Female sex is associated with lower incidence of myocardial infarction, especially at younger ages. However, sex differences in mortality and coronary artery disease patterns among young patients with ST-segment-elevation myocardial infarction are not well established. This study evaluated sex differences in in-hospital and 1-year all-cause death and in the extent of coronary artery disease in patients aged ≤45 years with ST-segment-elevation myocardial infarction. A systematic review (December 9, 2025) was conducted using PubMed, Cochrane, Embase, major cardiology conference proceedings, and ClinicalTrials.gov. Studies comparing sexes for outcomes were included. Non-English publications, abstracts without full text, and studies published before 2010 were excluded.
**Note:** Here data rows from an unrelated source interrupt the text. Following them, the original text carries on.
/-- Region 3 is filled from the latest valid save. -/
def State.restoreCounters (s : State) : State :=
  match s.latestSave with
  | some i => s.loadBytes (s.regionBase 3) (counterBytes (s.flash.bytes (affSlot i + 0x1000) affBody))
  | none => s.loadBytes (s.regionBase 3) (List.replicate (4 * blockCount) 0)

/-- The restore of a start: counters, OPERATING_S, events 0x0A03 or 0x0A04, and the predictions (R355, R356). -/
def State.affRestore (s : State) : State :=
  let t := s.restoreCounters
  let u := match s.latestSave with
    | some i =>
      let h := s.flash.bytes (affSlot i) 64
      ({ t with affin := { t.affin with
          opS := fieldAt h 12 4, saveSeq := BitVec.ofNat 32 (fieldAt h 8 4), saveSlot := i, zeroStart := false } } : State).raise
        0x0A03 [(1, i), (4, fieldAt h 8 4)]
    | none => ({ t with affin := { t.affin with zeroStart := true } } : State).raise 0x0A04 []
  u.predict u.predictions

end Sys2Proof.Machine
end

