/-- From now to a tile's next period boundary, in TILE cycles / 256 (R246, R247, R252). -/
def State.toBoundary (s : State) (t : Nat) : Nat :=
  let x := s.tile t
  if x.localSrc then localPeriod - (256 * s.tileNow - x.start) % localPeriod
  else 256 * s.alignDelay s.grid.lastL s.pwmPeriod t

/-- From now to the next latch point, in the same unit. -/
def State.toLatch (s : State) : Nat := (s.grid.nextL * nsUnit - s.clk.tb2) * 512 / (5 * nsUnit)

/-- The tile's next boundary plus Tp falls at or before the next latch point (R288). -/
def State.slotFits (s : State) (t : Nat) : Bool := decide (s.toBoundary t + (s.tile t).periodUsed ≤ s.toLatch)

/-- DIAG_ROW_SLOT: the slot of the tile's next row, at a boundary that R288 permits: MEAS, and a TAMP_ALLOW for each
quarter with a permitted column (R289, R290). -/
def execDiagRowSlot (t : Fin 64) (s : State) : Host.Outcome State Fault Refusal :=
  if !s.quadReady (quadOfTile t) || s.grid.step ≠ 128 || !s.power.pd3 || !s.slotFits t then .next s
  else
    let row := (s.tile t).sweepRow
    let cmin := s.minCode 1500
    let u := s.sendCtl t 256 (0x40 * 2 ^ 88 + row * 2 ^ 81 + cmin % 4096 * 2 ^ 69 + s.minCode 4000 % 4096 * 2 ^ 57)
    .next (u.forEach [0, 1, 2, 3] fun v q =>
      let m := s.tampMask t row q cmin
      v.cond (m ≠ 0) fun x => x.sendCtl t (260 + q) (0x41 * 2 ^ 88 + row * 2 ^ 81 + q * 2 ^ 79 + m * 2 ^ 47))

/-- A gap test of a tile is under way. -/
def State.gapBusy (s : State) (t : Nat) : Bool := (s.tile t).gap.isSome || (s.tile t).ctl.any fun c => c.1 = 264

/-- The engine sends SWITCH_GAP at the earliest placement (R291). (DESIGN CHOICE: assumption log 35.) -/
def State.sendGap (s : State) (t : Nat) : State := s.sendCtl t 264 (0x42 * 2 ^ 88 + cyc4000 * 2 ^ 64)

/-- GAP_TEST_DUE: at most one tile of a quadrant is pulsed at a time; another waits (R291). -/
def execGapTestDue (t : Fin 64) (s : State) : Host.Outcome State Fault Refusal :=
  let q := quadOfTile t
  if !s.quadReady q || !s.power.pd3 then .next s
  else if (tilesOfQuad q).any s.gapBusy then
    .next { s with diag := { s.diag with gapOrder := if s.diag.gapOrder.contains t.val then s.diag.gapOrder else s.diag.gapOrder ++ [t.val] } }
  else .next (s.sendGap t)

/-- The next waiting gap test of a quadrant. -/
def State.nextGap (s : State) (q : Nat) : State :=
  match s.diag.gapOrder.find? fun t => quadOfTile t = q with
  | some t => { s with diag := { s.diag with gapOrder := s.diag.gapOrder.filter fun x => x ≠ t } }.sendGap t
  | none => s

/-- A switch fault: event 0x0703, and the Rind's reaction (R291, R327, Table 11.6). -/
def State.switchFault (s : State) (t : Nat) (closed : Bool) : State :=
  let u : State := { s with safety := { s.safety with
    switchFault := setBit s.safety.switchFault t true
    switchClosed := if closed then setBit s.safety.switchClosed t true else s.safety.switchClosed } }
  ((u.raise 0x0703 [(1, t)]).setCause true cSwitch true).checkInh

/-- GAP_PULSE_END: the current collapsed in time, and returned in time unless the cut holds the switch open (R291, R292);
a second failing test running is a switch fault. -/
def execGapPulseEnd (t : Fin 64) (falls returns load : Bool) (collapse : Nat) (s : State) : Host.Outcome State Fault Refusal :=
  if (s.tile t).gap.isNone then .next s
  else
    let pass := falls && (returns || s.isCut t)
    let n := if pass then 0 else min 2 ((s.tile t).gapFails + 1)
    let u := s.modTile t fun x => { x with gap := none, gapPass := pass, gapLoad := load, gapTime := min 255 collapse, gapFails := n }
    let v := u.cond (n = 2 && !s.safety.switchFault.getLsbD t) fun w => w.switchFault t (!falls)
    .next ((v.nextGap (quadOfTile t)).sendResult t 4 0)

/-- SWEEP_OVERDUE: the tile's sweep has taken longer than 2 s (R290). -/
def execSweepOverdue (t : Fin 64) (s : State) : Host.Outcome State Fault Refusal :=
  if (s.tile t).overdue then .next s
  else .next ((s.modTile t fun x => { x with overdue := true }).raise 0x070A [(1, t.val)])

/-! ### Fault map reports (R294) -/

/-- An entry (Table 10.10). -/
def mapEntry (p cause : Nat) (clear : Bool) : List Byte := leBytes 4 (cause * 2 ^ 28 + b2n clear * 2 ^ 27 + p)

/-- Cause of a mapped pixel as the fault list records it. -/
def State.listedCause (s : State) (p : Nat) : Nat := if s.diag.list.contains p then s.diag.cause.get 0 p else 0

/-- Entries in groups of at most 1 022, in order; at least one group. -/
def mapPages : Nat → List (List Byte) → List (List (List Byte))
  | 0, l => [l]
  | k + 1, l => if l.length ≤ 1022 then [l] else l.take 1022 :: mapPages k (l.drop 1022)

/-- DIAG_MAP packets of a report. -/
def State.mapPackets (s : State) (full : Bool) (entries : List (List Byte)) : List TxPkt :=
  let pages := mapPages entries.length entries
  pages.mapIdx fun i l =>
    s.upPkt 4 0x51 0 (leBytes 2 s.diag.reportSeq.toNat ++ leBytes 2 l.length
      ++ leBytes 1 (b2n full + 2 * b2n (i + 1 = pages.length) + 4 * b2n s.diag.lost) ++ [0, 0, 0] ++ l.flatten)

/-- DIAG_MAP_REPORT: a full report of every set bit after a link-up, or when entries were lost, then behind a delta packet with
OVERFLOW; otherwise the entries and departures since the last report. A delta for which TQ4 has no room is lost (R294).
(DESIGN CHOICE: assumption log 35.) -/
def execDiagMapReport (s : State) : Host.Outcome State Fault Refusal :=
  if !s.linkUp || s.isLegacy then .next s
  else
    let sent (t : State) (ps : List TxPkt) : State :=
      let u := ps.foldl (fun v p => v.enqueue 4 p) t
      { u with diag := { u.diag with reportSeq := u.diag.reportSeq + 1, delta := [], fullDue := false, lost := false } }
    if s.diag.fullDue then
      .next (if !s.groupReady 0 then s
        else
          let t := s.cond s.diag.lost fun u => sent u (u.mapPackets false [])
          sent t (t.mapPackets true (((List.range 1048576).filter s.mapped).map fun p => mapEntry p (s.listedCause p) false)))
    else if s.diag.delta.isEmpty then .next s
    else
      let ps := s.mapPackets false (s.diag.delta.map fun x => mapEntry x.1 x.2.1 x.2.2)
      if queueDepth 4 < s.queued 4 + (ps.map TxPkt.size).foldl (· + ·) 0 then
        .next { s with diag := { s.diag with delta := [], lost := true, fullDue := true } }
      else .next (sent s ps)

/-- DIAG_CTRL_WRITE: a field outside its range stays as it is (Table 10.9). -/
def execDiagCtrlWrite (v : BitVec 32) (s : State) : Host.Outcome State Fault Refusal :=
  let m := bitsOf v.toNat 16 11
  let g := bitsOf v.toNat 8 8
  .next { s with diag := { s.diag with
    sweepMs := if 100 ≤ m && m ≤ 1500 then m else s.diag.sweepMs
    gapMs := if 16 ≤ g && g ≤ 250 then g else s.diag.gapMs } }

end Sys2Proof.Machine
end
A random-effects meta-analysis was performed, with results presented as relative risks (RR) and 95% CIs. Heterogeneity was assessed using τ and I2, risk of bias using the Risk of Bias in Nonrandomized Studies of Interventions tool. The study was registered on the International Prospective Register of Systematic Reviews. Eleven studies including 738 029 patients with ST-segment-elevation myocardial infarction (22% women) were analyzed. Female sex was associated with higher unadjusted in-hospital (RR, 1.56 [95% CI, 1.40-1.74]; τ=0.04; I2=0%) and 1-year mortality rate (RR, 1.78 [95% CI, 1.50-2.12]; τ=0.00; I2=0%). Women more frequently had single-vessel disease (73% versus 60%; RR, 1.13 [95% CI, 1.03-1.23]; τ=0.07; I2=67%), while men had 2-vessel (23% versus 18%; RR, 0.76 [95% CI, 0.68-0.85]; τ=0.00; I2=0%;) and 3-vessel disease (16% versus 9%; RR, 0.49 [95% CI, 0.27-0.86]; τ=0.41; I2=33%). In young patients with ST-segment-elevation myocardial infarction, female sex is associated with higher unadjusted in-hospital and 1-year death despite less extensive CAD. Further studies adjusting for comorbidities and standardizing CAD definitions are needed.